ASSIGNMENT: Work out how many lines in the data that follows contain "bkdStatusBytesOk". Write nothing but the number.

WORKING DATA:
/-- A trim with valid time leaves the counter within half a tick of TIME, or where it stands below 16 us, and clears
TIME_LOST. An alarm at or past fires at once with SKIPPED; a tick that reaches it fires it and clears ARM. A day
boundary advances the weekday. PARK is refused while OWN is held, else pending, and off after 2 s. At most two
thermal restarts precede a third within 24 h. BYTES writes keep the CRC; INIT zeroes. A dip sets TIME_LOST and
clears BYTES_OK. (R499, R500, R503, R504, R506, R507, R508, R509, R511, R512) -/
def Obligations.TheBackupDomain : Prop :=
  ∀ (s : State),
    (s.on Reg.timStatusValid = false ∨ atWholeSecond s = false → exec .bkdTrim s = .next s) ∧
    (s.on Reg.timStatusValid = true → atWholeSecond s = true → s.now + 1000000000 < 2 ^ 48 * 1000000000 → leads .bkdTrim s (fun t => memKept s t ∧
      t.on Reg.bkdStatusTimeLost = false ∧ t.on Reg.bkdStatusTrimmed = true ∧ t.now = s.now ∧
      t.bkdTicks = (if ((((s.bkdNs : Int) - s.wholeSecond) / 1000).natAbs < 16) then s.bkdTicks
          else ticksNear s.wholeSecond))) ∧
    (s.on Reg.bkdAlarmHiArm = true → s.bkdTicks < s.bkdAlarm * 32768 → leads .bkdAlarmFire s (fun t => memKept s t ∧
      t.bkdTicks = s.bkdAlarm * 32768 ∧ t.on Ev.bkdAlarm.flag = true ∧ t.on Reg.bkdAlarmHiArm = false)) ∧
    (s.on Reg.bkdAlarmHiArm = false → exec .bkdAlarmFire s = .next s) ∧
    (s.bkdSeconds + 172800 < 2 ^ 48 → leads .weekdayAdvance s (fun t => memKept s t ∧
      t.get Reg.bkdWdWd = nextWeekday (s.get Reg.bkdWdWd) ∧ t.get Reg.bkdFracFrac = 0 ∧
      (t.bkdSeconds + s.get Reg.bkdWdWdOffset) % 86400 = 0 ∧ s.bkdSeconds < t.bkdSeconds)) ∧
    (∀ v a, a = v % 65536 * 2 ^ 32 + s.get Reg.bkdAlarmLoAlarmLo →
      (bitOf v 31 = true → a * 32768 ≤ s.bkdTicks → leads (.bkdAlarmHiWrite v) s (fun t => memKept s t ∧
        t.on Ev.bkdAlarm.flag = true ∧ t.on Ev.bkdSkipped.flag = true ∧ t.on Reg.bkdAlarmHiArm = false ∧
        t.bkdAlarm = a)) ∧
      (bitOf v 31 = false ∨ s.bkdTicks < a * 32768 → leads (.bkdAlarmHiWrite v) s (fun t => memKept s t ∧
        t.bkdAlarm = a ∧ t.on Reg.bkdAlarmHiArm = bitOf v 31 ∧ t.on Reg.bkdAlarmHiWake = bitOf v 30))) ∧
    (∀ v, leads (.bkdAlarmLoWrite v) s (fun t => memKept s t ∧ t.get Reg.bkdAlarmLoAlarmLo = v % 2 ^ 32 ∧
      t.on Reg.bkdAlarmHiArm = false)) ∧
    (∀ v, leads (.bkdWdWrite v) s (fun t => memKept s t ∧ t.get Reg.bkdWdWd = v % 8 ∧ t.get Reg.bkdWdWdOffset =
      (if v / 8 % 131072 ≤ 86399 then v / 8 % 131072 else s.get Reg.bkdWdWdOffset))) ∧
    (s.held = true → leads .park s (fun t => memKept s t ∧ t.on Ev.bkdParkRefused.flag = true ∧
      t.get Reg.bkdPwrState = s.get Reg.bkdPwrState)) ∧
    (s.held = false → s.get Reg.bkdPwrState = 0 → leads .park s (fun t => memKept s t ∧ t.get Reg.bkdPwrState = 1 ∧
      t.on Reg.bkdStatusParkPending = true ∧ t.nvs.unflushed = 0)) ∧
    (s.get Reg.bkdPwrState = 1 → s.bkd.parkAt + 2000000000 ≤ s.mono → leads .parkTimeout s (fun t => memKept s t ∧ t.get Reg.bkdPwrState = 2 ∧
      t.get Reg.bkdPwrLastOff = 1 ∧ t.on Reg.bkdStatusParkPending = false ∧ t.held = false ∧ t.fio.drive = .off)) ∧
    (s.get Reg.bkdPwrState ≠ 1 ∨ s.mono < s.bkd.parkAt + 2000000000 → exec .parkTimeout s = .next s) ∧
    (s.get Reg.bkdPwrState = 3 → s.on Reg.bkdPwrThermRestart = true →
      (thermalRestarts s < 3 → leads .thermalRestart s (fun t => memKept s t ∧ t.get Reg.bkdPwrState = 0 ∧
        t.get Reg.bkdPwrWakeCause = 3 ∧ t.get Reg.bkdPwrThermCnt = thermalRestarts s + 1 ∧
        leAt t.backup 28 4 = s.bkdSeconds % 2 ^ 32)) ∧
      (3 ≤ thermalRestarts s → exec .thermalRestart s = .next s)) ∧
    (∀ off d, leads (.bkdBytesWrite off d) s (fun t => memKept s t ∧ t.backup = patch s.backup off d ∧
      t.get Reg.bkdBytesCrcCrc = Config.backupCrc (patch s.backup off d) % 2 ^ 32)) ∧
    leads .bkdBytesInit s (fun t => memKept s t ∧ t.backup = zeros 64 ∧ t.on Reg.bkdStatusBytesOk = true) ∧
    (∀ a b c, leads (.supplyChange a b c) s (fun t => memKept s t ∧
      t.get Reg.bkdStatusSupply = (if 2900 ≤ a then 0 else if 2400 ≤ b then 1 else 2) ∧
      (t.get Reg.bkdStatusSupply ≠ s.get Reg.bkdStatusSupply → t.on Ev.bkdSupplyChange.flag = true))) ∧
    leads .bkdDip s (fun t => memKept s t ∧ t.on Reg.bkdStatusTimeLost = true ∧ t.on Reg.bkdStatusBytesOk = false ∧
      t.on Ev.bkdTimeLost.flag = true) ∧
    (s.get Reg.bkdStatusSupply = 2 → s.get Reg.bkdSupplyCellMv < 2200 → leads .cellLow s (fun t => memKept s t ∧ t.on Ev.bkdCellLow.flag = true)) ∧
    (s.get Reg.bkdStatusSupply ≠ 2 ∨ 2200 ≤ s.get Reg.bkdSupplyCellMv → exec .cellLow s = .next s) ∧
    leads .bkdPowerOn s (fun t => memKept s t ∧ t.bkdTicks = 0 ∧ t.on Reg.bkdStatusTimeLost = true ∧
      ∀ a, a / 0x10000 ≠ 14 → t.reg a = s.reg a)

/-- A cold reset empties memory, leaves role none, and keeps CONF, the backup counter and the installed unit; a warm
reset keeps TIME and memory outside the DRAM as well, closes every session and releases OWN. A warm request of a
module that holds OWN, and a domain that its role does not permit, set RST_REFUSED; otherwise the reset becomes due
and the permitted domain restarts, and a SYNCING or ALONE-standby module whose FABRIC, PEER or FIO domain restarted
is SYNCING again. A FAILED module with a restart due restarts unless three restarts lie within 60 min. (R523, R524,
R533, R552, R343, R508) -/
def Obligations.ResetsAndRestarts : Prop :=
  ∀ (s : State),
    (∀ cause, leads (.coldReset cause) s (fun t => t.role = roleNone ∧ t.held = false ∧ (∀ a, t.byte a = 0#8) ∧
      t.get Reg.pwrRstCauseLastType = 0 ∧ t.get Reg.pwrRstCauseColdCause = cause % 16 ∧ t.sec.fwUp = false ∧
      t.cfg.stored = s.cfg.stored ∧ t.bkdTicks = s.bkdTicks ∧ t.pending = s.pending ∧ t.prog.active = s.prog.active ∧
      t.prog.state = (if s.prog.active.isSome then .stopped else .empty))) ∧
    (∀ fl, leads (.warmReset fl) s (fun t => t.role = roleNone ∧ t.held = false ∧ t.get Reg.pwrRstCauseLastType = 1 ∧
      (∀ a, 0x200000000 ≤ a → t.byte a = s.byte a) ∧ (∀ a, a < 0x200000000 → t.byte a = 0#8) ∧ t.now = s.now ∧
      t.sec.fwUp = false ∧ t.pwr.warmDue = 0 ∧ (∀ i, i < 16 → t.on (Reg.mbxSessOpen i) = false) ∧
      (s.pwr.warmDue ≠ 0 → t.get Reg.pwrRstCauseWarmCause = s.pwr.warmDue % 16) ∧
      t.prog.active = s.prog.active ∧ t.prog.state = (if s.prog.active.isSome then .stopped else .empty) ∧
      ∀ x ∈ fl, x.source = 8 → x.dest = 2 →
        .resetEnd x.master (if isDma x.master then some stInternal else none) ∈ t.outbox)) ∧
    (s.held = true → leads .warmResetRequest s (fun t => t.on Ev.pwrRstRefused.flag = true ∧
      t.pwr.warmDue = s.pwr.warmDue ∧ t.role = s.role ∧ memKept s t)) ∧
    (s.held = false → leads .warmResetRequest s (fun t => t.pwr.warmDue = 4 ∧ t.regs = s.regs ∧ memKept s t)) ∧
    (∀ ok : Nat → Bool, (∀ d, ok d = (decide (d = 5 ∨ d = 6 ∨ d = 9) || (decide (d = 2 ∨ d = 7 ∨ d = 10) &&
        decide (s.role = roleNone ∨ s.role = roleSyncing ∨ s.role = roleAloneStandby ∨ s.role = roleFailed)))) →
      (∀ m, leads (.domainResetRequest m) s (fun t => memKept s t ∧ t.role = s.role ∧
        (∀ d, d < 12 → bitOf t.pwr.domainsDue d = (bitOf s.pwr.domainsDue d || (bitOf m d && ok d))) ∧
        (∀ d, d < 12 → bitOf m d = true → ok d = false → t.on Ev.pwrRstRefused.flag = true))) ∧
      (∀ d fl, ok d = false → leads (.perDomainReset d fl) s (fun t => memKept s t ∧ t.role = s.role ∧
        t.on Ev.pwrRstRefused.flag = true ∧ t.get Reg.pwrRstCauseLastType = s.get Reg.pwrRstCauseLastType)) ∧
      (∀ d fl, ok d = true → leads (.perDomainReset d fl) s (fun t => memKept s t ∧
        t.get Reg.pwrRstCauseLastType = 2 ∧ t.get Reg.pwrRstCauseDomains = 2 ^ d ∧
        bitOf t.pwr.domainsDue d = false ∧ t.role = (if s.role = roleAloneStandby ∧ (d = 2 ∨ d = 7 ∨ d = 10)
          then roleSyncing else s.role)))) ∧
    (∀ recent : Nat, recent = (if s.on Reg.bkdStatusBytesOk then ((List.range 3).filter (fun i =>
        decide (leAt s.backup (16 + 4 * i) 4 ≠ 0 ∧
          s.seconds % 2 ^ 32 - leAt s.backup (16 + 4 * i) 4 < 3600))).length else 0) →
      (s.role ≠ roleFailed ∨ s.pair.restartDue = false → exec .failedRestart s = .next s) ∧
      (s.role = roleFailed → s.pair.restartDue = true → recent < 3 → leads .failedRestart s (fun t => memKept s t ∧
        t.pwr.warmDue = 1 ∧ t.pair.restartDue = false ∧ leAt t.backup 16 4 = s.seconds % 2 ^ 32)) ∧
      (s.role = roleFailed → s.pair.restartDue = true → recent = 3 → leads .failedRestart s (fun t => memKept s t ∧
        t.pwr.warmDue = s.pwr.warmDue ∧ t.pair.restartDue = false ∧ t.regs = s.regs)))

/-- A GOOD feed that is lost or over voltage passes the load to the other, or with neither GOOD the module is FAILED
with 0x1D and LAST_OFF 3. Feed A qualifies while B carries, and returns. Seating latches the position; a break makes
a running module FAILED with 0x1C, its stages off and no restart due. At 105 degrees of the die THERM_WARN and the
MGMT cap act until 100. A thermal failure flushes the log and shuts down. AVS steps by 5 mV from 720 to 880 mV; a
window stretched past 3 % is flagged once. (R513, R514, R515, R517, R519, R521, R529, R530, R531) -/
def Obligations.FeedsSeatingAndTemperature : Prop :=
  ∀ (s : State),
    (∀ (f mv st : Nat) (c : Instr) (lost : Ev), f < 2 → (c, st) ∈ [(Instr.feedLost f mv, feedAbsent), (.feedOv f mv, feedOverV)] →
      lost = (if f = 0 then Ev.pwrFeedALost else Ev.pwrFeedBLost) →
      (feedOk s f = true → feedOk s (1 - f) = true → leads c s (fun t => memKept s t ∧ t.role = s.role ∧
        t.held = s.held ∧ t.get (feedFld f) = st ∧ t.on lost.flag = true ∧ t.get Reg.pwrStatusCarrying = 1 - f ∧
        t.pwr.switchA = decide (f = 1) ∧ t.pwr.switchB = decide (f = 0))) ∧
      (feedOk s f = true → feedOk s (1 - f) = false → leads c s (fun t => memKept s t ∧ t.on lost.flag = true ∧
        t.on Ev.pwrPowerFail.flag = true ∧
        (s.get Reg.bkdPwrState < 2 → t.get Reg.bkdPwrLastOff = 3 ∧ hasFailed 0x1D 0xFF t) ∧
        (2 ≤ s.get Reg.bkdPwrState → t.get Reg.bkdPwrLastOff = s.get Reg.bkdPwrLastOff ∧ t.role = s.role))) ∧
      (feedOk s f = false → leads c s (fun t => memKept s t ∧ t.role = s.role ∧ t.get (feedFld f) = st ∧
        t.pwr = s.pwr))) ∧
    (∀ mv, s.get Reg.pwrStatusFeedA = feedAbsent →
      (feedOk s 1 = true → leads (.feedGood 0 mv false) s (fun t => memKept s t ∧ t.role = s.role ∧
        t.get Reg.pwrStatusFeedA = feedQualifying ∧ t.get Reg.pwrFeedaMv = mv % 65536)) ∧
      (feedOk s 1 = false → leads (.feedGood 0 mv false) s (fun t => memKept s t ∧ t.role = s.role ∧
        t.get Reg.pwrStatusFeedA = feedIsGood ∧ t.get Reg.pwrStatusCarrying = 0))) ∧
    (∀ f mv, f < 2 → s.get (feedFld f) = feedOverV → leads (.feedGood f mv false) s (fun t => memKept s t ∧
      t.role = s.role ∧ t.get (feedFld f) = feedOverV ∧ t.pwr = s.pwr)) ∧
    (∀ mv, s.get Reg.pwrStatusFeedB = feedAbsent → leads (.feedGood 1 mv true) s (fun t => memKept s t ∧ t.role = s.role ∧
      t.get Reg.pwrStatusFeedB = feedIsGood ∧ t.get Reg.pwrStatusCarrying =
        (if feedOk s 0 then s.get Reg.pwrStatusCarrying else 1) ∧
      (s.get Reg.bkdPwrState = 2 → t.get Reg.bkdPwrState = (if s.on Reg.bkdPwrWakeFeed then 0 else 2)))) ∧
    (∀ mv, s.get Reg.pwrStatusFeedB = feedOverV → leads (.feedOvClear 1 mv) s (fun t => memKept s t ∧
      t.role = s.role ∧ t.get Reg.pwrStatusFeedB = feedIsGood)) ∧
    (s.get Reg.pwrStatusFeedA = feedQualifying → leads .feedReturn s (fun t => memKept s t ∧ t.role = s.role ∧
      t.get Reg.pwrStatusFeedA = feedIsGood ∧ t.get Reg.pwrStatusCarrying = 0 ∧ t.on Ev.pwrFeedReturn.flag = true)) ∧
    (s.get Reg.pwrStatusFeedA ≠ feedQualifying → exec .feedReturn s = .next s) ∧
    leads .feedBRelease s (fun t => t.regs = s.regs ∧ memKept s t ∧ t.pwr.switchB = (s.pwr.switchB && !s.pwr.switchA)) ∧
    (∀ (p g : Nat), (s.on Reg.pwrStatusSeatedA1 && s.on Reg.pwrStatusSeatedH40) = false →
      leads (.seatedDetectMade p g) s (fun t => memKept s t ∧ t.role = s.role ∧
        t.on Reg.pwrStatusSeatedA1 = true ∧ t.on Reg.pwrStatusSeatedH40 = true ∧
        t.get Reg.sysPositionSlotId = p % 64 ∧ t.get Reg.sysPositionGroupId = g % 16 ∧
        (11 < g % 16 → t.on Ev.sysPosInvalid.flag = true) ∧
        (2 ≤ s.get Reg.bkdPwrState → t.get Reg.bkdPwrState = 0 ∧ t.get Reg.bkdPwrWakeCause = 4))) ∧
    (∀ (p g : Nat), s.on Reg.pwrStatusSeatedA1 = true → s.on Reg.pwrStatusSeatedH40 = true →
      leads (.seatedDetectMade p g) s (fun t => memKept s t ∧ t.role = s.role ∧
        t.get Reg.sysPositionSlotId = s.get Reg.sysPositionSlotId ∧
        t.get Reg.sysPositionGroupId = s.get Reg.sysPositionGroupId ∧
        (p % 64 ≠ s.get Reg.sysPositionSlotId → t.on Ev.sysPosChange.flag = true))) ∧
    (∀ h, leads (.seatPartial h) s (fun t => memKept s t ∧ t.role = s.role ∧ t.on Reg.pwrStatusSeatedA1 = !h ∧
      t.on Reg.pwrStatusSeatedH40 = h ∧ t.on Ev.pwrSeatPartial.flag = true)) ∧
    (∀ h, leads (.seatedDetectBreak h) s (fun t => memKept s t ∧ t.on Reg.hhkPairStatusKillOut = false ∧
      t.on (if h then Reg.pwrStatusSeatedH40 else Reg.pwrStatusSeatedA1) = false ∧
      (s.sec.fwUp = true → s.get Reg.bkdPwrState ≤ 1 →
        hasFailed 0x1C 0xFF t ∧ t.pair.restartDue = false ∧ t.fio.drive = .off) ∧
      (s.sec.fwUp = false ∨ 2 ≤ s.get Reg.bkdPwrState → t.role = s.role))) ∧
    (∀ (die board : Int) (w : Bool), -32768 ≤ die → die ≤ 32767 → -32768 ≤ board → board ≤ 32767 →
      w = (if 1050 ≤ die then true else if die < 1000 then false else s.on Reg.pwrStatusThermWarn) →
      leads (.tempSample die board) s (fun t => memKept s t ∧ t.role = s.role ∧ t.getInt Reg.pwrTempDie = die ∧
        t.getInt Reg.pwrTempBoard = board ∧ t.getInt Reg.pwrTempMaxDieMax = max (s.getInt Reg.pwrTempMaxDieMax) die ∧
        t.on Reg.pwrStatusThermWarn = w ∧ t.on Reg.pwrStatusMgmtCap = w ∧
        t.get Reg.pwrStatusMgmtOp = (if w then min 1 (s.get Reg.pwrStatusMgmtOp) else s.get Reg.pwrStatusMgmtOp) ∧
        (w = true → s.on Reg.pwrStatusThermWarn = false → t.on Ev.pwrThermWarn.flag = true))) ∧
    (s.get Reg.bkdPwrState ≤ 1 → 1200 ≤ s.getInt Reg.pwrTempDie ∨ 950 ≤ s.getInt Reg.pwrTempBoard → leads .thermalFail s (fun t => memKept s t ∧
      t.role = roleFailed ∧ t.held = false ∧ t.get Reg.bkdPwrState = 3 ∧ t.get Reg.bkdPwrLastOff = 2 ∧
      leAt t.backup 4 4 = 0x50 ∧ leAt t.backup 2 1 = 2 ∧ t.nvs.unflushed = 0)) ∧
    (2 ≤ s.get Reg.bkdPwrState ∨ s.getInt Reg.pwrTempDie < 1200 ∧ s.getInt Reg.pwrTempBoard < 950 →
      exec .thermalFail s = .next s) ∧
    (s.get Reg.bkdPwrState ≤ 1 → 1300 ≤ s.getInt Reg.pwrTempDie → leads .thermalShutdown s (fun t => memKept s t ∧ t.role = s.role ∧ t.held = false ∧ t.fio.drive = .off ∧
      t.get Reg.bkdPwrState = 3 ∧ t.get Reg.bkdPwrLastOff = 2 ∧ t.nvs = s.nvs)) ∧
    (1 < s.get Reg.bkdPwrState ∨ s.getInt Reg.pwrTempDie < 1300 → exec .thermalShutdown s = .next s) ∧
    (∀ v, leads (.avsAdjust v) s (fun t => memKept s t ∧ t.role = s.role ∧ t.get Reg.pwrAvsCoreMv % 5 = 0 ∧
      720 ≤ t.get Reg.pwrAvsCoreMv ∧ t.get Reg.pwrAvsCoreMv ≤ 880 ∧
      (v ≤ 880 → v ≤ t.get Reg.pwrAvsCoreMv ∧ t.get Reg.pwrAvsCoreMv < max 720 v + 5) ∧
      t.on Reg.pwrStatusAvsLimit = decide (880 < v) ∧ (880 < v → t.on Ev.pwrAvsLimit.flag = true))) ∧
    (∀ c, leads (.droopDetect c) s (fun t => memKept s t ∧ t.role = s.role ∧
      t.get Reg.pwrDroopsCnt = (s.get Reg.pwrDroopsCnt + 1) % 2 ^ 32 ∧ t.pwr.stretch = s.pwr.stretch + c ∧
      t.get Reg.pwrStretchMaxCenti = max (s.get Reg.pwrStretchMaxCenti) (min 65535 (s.pwr.stretch + c)) ∧
      (300 < s.pwr.stretch + c → s.pwr.stretchOver = false → t.on Ev.pwrStretchOver.flag = true ∧
        t.pwr.stretchOver = true) ∧
      (s.pwr.stretchOver = true → t.get Reg.pwrStretchOverCnt = s.get Reg.pwrStretchOverCnt))) ∧
    (∀ op, leads (.mgmtOpSelect op) s (fun t => memKept s t ∧ t.role = s.role ∧ t.get Reg.pwrStatusMgmtOp =
      (if s.on Reg.pwrStatusMgmtCap then min 1 op else min 3 op)))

RESULT OF THIS TASK: 3